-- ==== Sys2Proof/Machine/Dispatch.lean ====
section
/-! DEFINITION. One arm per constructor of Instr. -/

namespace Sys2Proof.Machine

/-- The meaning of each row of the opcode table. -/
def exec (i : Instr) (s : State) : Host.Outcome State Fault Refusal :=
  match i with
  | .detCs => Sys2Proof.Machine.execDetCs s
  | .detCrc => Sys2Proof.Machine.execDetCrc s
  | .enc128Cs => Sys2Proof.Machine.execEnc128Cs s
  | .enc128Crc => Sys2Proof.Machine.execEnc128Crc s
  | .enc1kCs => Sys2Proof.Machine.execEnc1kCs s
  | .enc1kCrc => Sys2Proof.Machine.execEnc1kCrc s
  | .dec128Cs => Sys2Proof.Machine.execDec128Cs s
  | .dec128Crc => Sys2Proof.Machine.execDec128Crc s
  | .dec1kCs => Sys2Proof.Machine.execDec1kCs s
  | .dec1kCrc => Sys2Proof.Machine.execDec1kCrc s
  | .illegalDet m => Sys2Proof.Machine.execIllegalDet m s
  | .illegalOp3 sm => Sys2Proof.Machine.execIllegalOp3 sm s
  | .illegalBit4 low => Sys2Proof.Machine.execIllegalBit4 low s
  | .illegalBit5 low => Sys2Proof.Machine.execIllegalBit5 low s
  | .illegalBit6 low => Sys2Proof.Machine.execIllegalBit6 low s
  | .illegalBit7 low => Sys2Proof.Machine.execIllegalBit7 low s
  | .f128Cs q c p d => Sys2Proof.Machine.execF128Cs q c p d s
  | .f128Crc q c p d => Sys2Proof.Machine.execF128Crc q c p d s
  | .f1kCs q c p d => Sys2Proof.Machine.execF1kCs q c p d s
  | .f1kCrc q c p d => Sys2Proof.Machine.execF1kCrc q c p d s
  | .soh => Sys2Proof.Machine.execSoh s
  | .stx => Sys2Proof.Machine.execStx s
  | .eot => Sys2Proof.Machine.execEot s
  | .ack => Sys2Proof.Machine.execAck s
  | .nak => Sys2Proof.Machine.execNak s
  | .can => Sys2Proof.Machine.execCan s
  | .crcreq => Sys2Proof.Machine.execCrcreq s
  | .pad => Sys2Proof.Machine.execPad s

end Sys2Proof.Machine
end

* * * * *

# Task goal
Restate word for word the lines running from the line that holds "opcode table. -/" to the final line of the entries.

# Response area
/-- The meaning of each row of the opcode table. -/
def exec (i : Instr) (s : State) : Host.Outcome State Fault Refusal :=
  match i with
  | .detCs => Sys2Proof.Machine.execDetCs s
  | .detCrc => Sys2Proof.Machine.execDetCrc s
  | .enc128Cs => Sys2Proof.Machine.execEnc128Cs s
  | .enc128Crc => Sys2Proof.Machine.execEnc128Crc s
  | .enc1kCs => Sys2Proof.Machine.execEnc1kCs s
  | .enc1kCrc => Sys2Proof.Machine.execEnc1kCrc s
  | .dec128Cs => Sys2Proof.Machine.execDec128Cs s
  | .dec128Crc => Sys2Proof.Machine.execDec128Crc s
  | .dec1kCs => Sys2Proof.Machine.execDec1kCs s
  | .dec1kCrc => Sys2Proof.Machine.execDec1kCrc s
  | .illegalDet m => Sys2Proof.Machine.execIllegalDet m s
  | .illegalOp3 sm => Sys2Proof.Machine.execIllegalOp3 sm s
  | .illegalBit4 low => Sys2Proof.Machine.execIllegalBit4 low s
  | .illegalBit5 low => Sys2Proof.Machine.execIllegalBit5 low s
  | .illegalBit6 low => Sys2Proof.Machine.execIllegalBit6 low s
  | .illegalBit7 low => Sys2Proof.Machine.execIllegalBit7 low s
  | .f128Cs q c p d => Sys2Proof.Machine.execF128Cs q c p d s
  | .f128Crc q c p d => Sys2Proof.Machine.execF128Crc q c p d s
  | .f1kCs q c p d => Sys2Proof.Machine.execF1kCs q c p d s
  | .f1kCrc q c p d => Sys2Proof.Machine.execF1kCrc q c p d s
  | .soh => Sys2Proof.Machine.execSoh s
  | .stx => Sys2Proof.Machine.execStx s
  | .eot => Sys2Proof.Machine.execEot s
  | .ack => Sys2Proof.Machine.execAck s
  | .nak => Sys2Proof.Machine.execNak s
  | .can => Sys2Proof.Machine.execCan s
  | .crcreq => Sys2Proof.Machine.execCrcreq s
  | .pad => Sys2Proof.Machine.execPad s

end Sys2Proof.Machine
end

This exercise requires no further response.